2.3. Water Consumption Calculation

In order to make a more comprehensive and systematic accounting of cropping system water consumption, we combined fallow period evaporation and water consumption of agricultural materials (for example, pesticides, seeds, fertilizers, diesel, etc.) with green water, blue water and grey water in the water footprint. The sum of the green water and blue water represented the water requirement for crops. Green water referred to the crop water demand from the rainwater, blue water referred to the groundwater, in a nutshell. The evaporation of the fallow period was also considered since the assessment unit was the total water consumption of a planting year. The water demand of crops and the evaporation of the fallow period constituted infield water consumption. This evaluation also included the water that was consumed by making agricultural materials and grey water, so as to reveal the water consumption from the outfield. To sum up, the total water consumption included:

$$W=W_{Crops Requirement}+W_{Fallow Evaporation }+W_{ Agricultural Materials}+W_{Pollution Used }$$

(1)

$$W_{Crops consumption}=W_{green}+W_{blue}$$

(2)

where $W$ is the total water consumption of the whole cropping system (m³/ha), $W_{Crops Requirement}$ is the sum of crop water requirements involved in the cropping system (m³/ha), $W_{FallowEvaporation}$ is fallow period soil evaporation (m³/ha), $W_{AgriculturalMaterials}$ is the sum of the water consumption for producing agricultural materials used in crop production(m³/ha). $W_{PollutionUsed}$ is the water demand (m³/ha) to dilute pollutants to the highest acceptable concentration for the natural environment, also named grey water footprint. $W_{green}$ is the green water footprint. $W_{blue}$ is the blue water footprint.

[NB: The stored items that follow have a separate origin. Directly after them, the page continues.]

-- ==== Sys2Proof/Laws/WellFormed.lean ====
section
/-! SUPPORT. Instr's operand types have the fields' widths, so every instruction is well formed (R92). -/

namespace Sys2Proof

theorem regInRange_toNat (x : RegIdx) : regInRange x.toNat = true := by simp [regInRange]; omega
theorem byteInRange_toNat (b : Byte) : byteInRange b.toNat = true := by simp [byteInRange]; omega
theorem countInRange_toNat (n : BitVec 4) : countInRange n.toNat = true := by simp [countInRange]; omega
theorem addrInRange_toNat (a : Addr) : addrInRange a.toNat = true := by simp [addrInRange]; omega

/-- Every instruction is well formed. -/
theorem wellFormed_all (i : Instr) : wellFormed i = true := by
  cases i <;>
    simp [wellFormed, regInRange_toNat, byteInRange_toNat, countInRange_toNat, addrInRange_toNat]

end Sys2Proof
end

2.3.1. Crops’ Water Requirement

Crops’ water consumption numerically equals the crops’ water requirement and it was influenced by climate. So, we separately calculated each of them by planting year. Crop water requirement refers to the amount of water that the crop consumed during the whole growth period under the appropriate soil water and fertility levels, which is consistent with the evapotranspiration of the crop in the field [40]. CROPWAT 8.0 software, developed by Martin Smith of the Food and Agriculture Organization of the United Nations (FAO) in Rome, Italy, was used to calculate crop water requirements. CROPWAT has been widely used in the study of water requirements and irrigation systems for a variety of crops. The calculation program is based on the single-crop coefficient method [41], and the detailed method can be seen in FAO Irrigation and drainage paper 56 [40].

In water footprint, in order to further analyze the constitution of crop water requirement, it was divided into two parts by its resources: from rainfall and from irrigation (which refers to groundwater in the NCP). They were also named green water and blue water, respectively. The green water in crop water requirement was the sum of the effective rainfall during each growth stage (according to CROPWAT 8.0 rules; a ten-day period was a stage). The effective rainfall during crop growth can be output by CROPWAT 8.0. If the effective rainfall within a ten-day period was greater than the crop evapotranspiration, then the rainfall actually utilized by the crop was as same as the crop evapotranspiration [42].

$$P_{use\left(dec\right)}=\mathrm{Min}\left(P_{eff\left(dec\right)},E{T}_{c\left(dec\right)}\right)$$

(3)

where $P_{use\left(dec\right)}$ (mm) is the effective rainfall used by crops within a ten-day period,$P_{eff\left(dec\right)}$ (mm) is the effective precipitation of a ten-day period, $E{T}_{c\left(dec\right)}$ (mm) is the evapotranspiration of crops within a ten-day period.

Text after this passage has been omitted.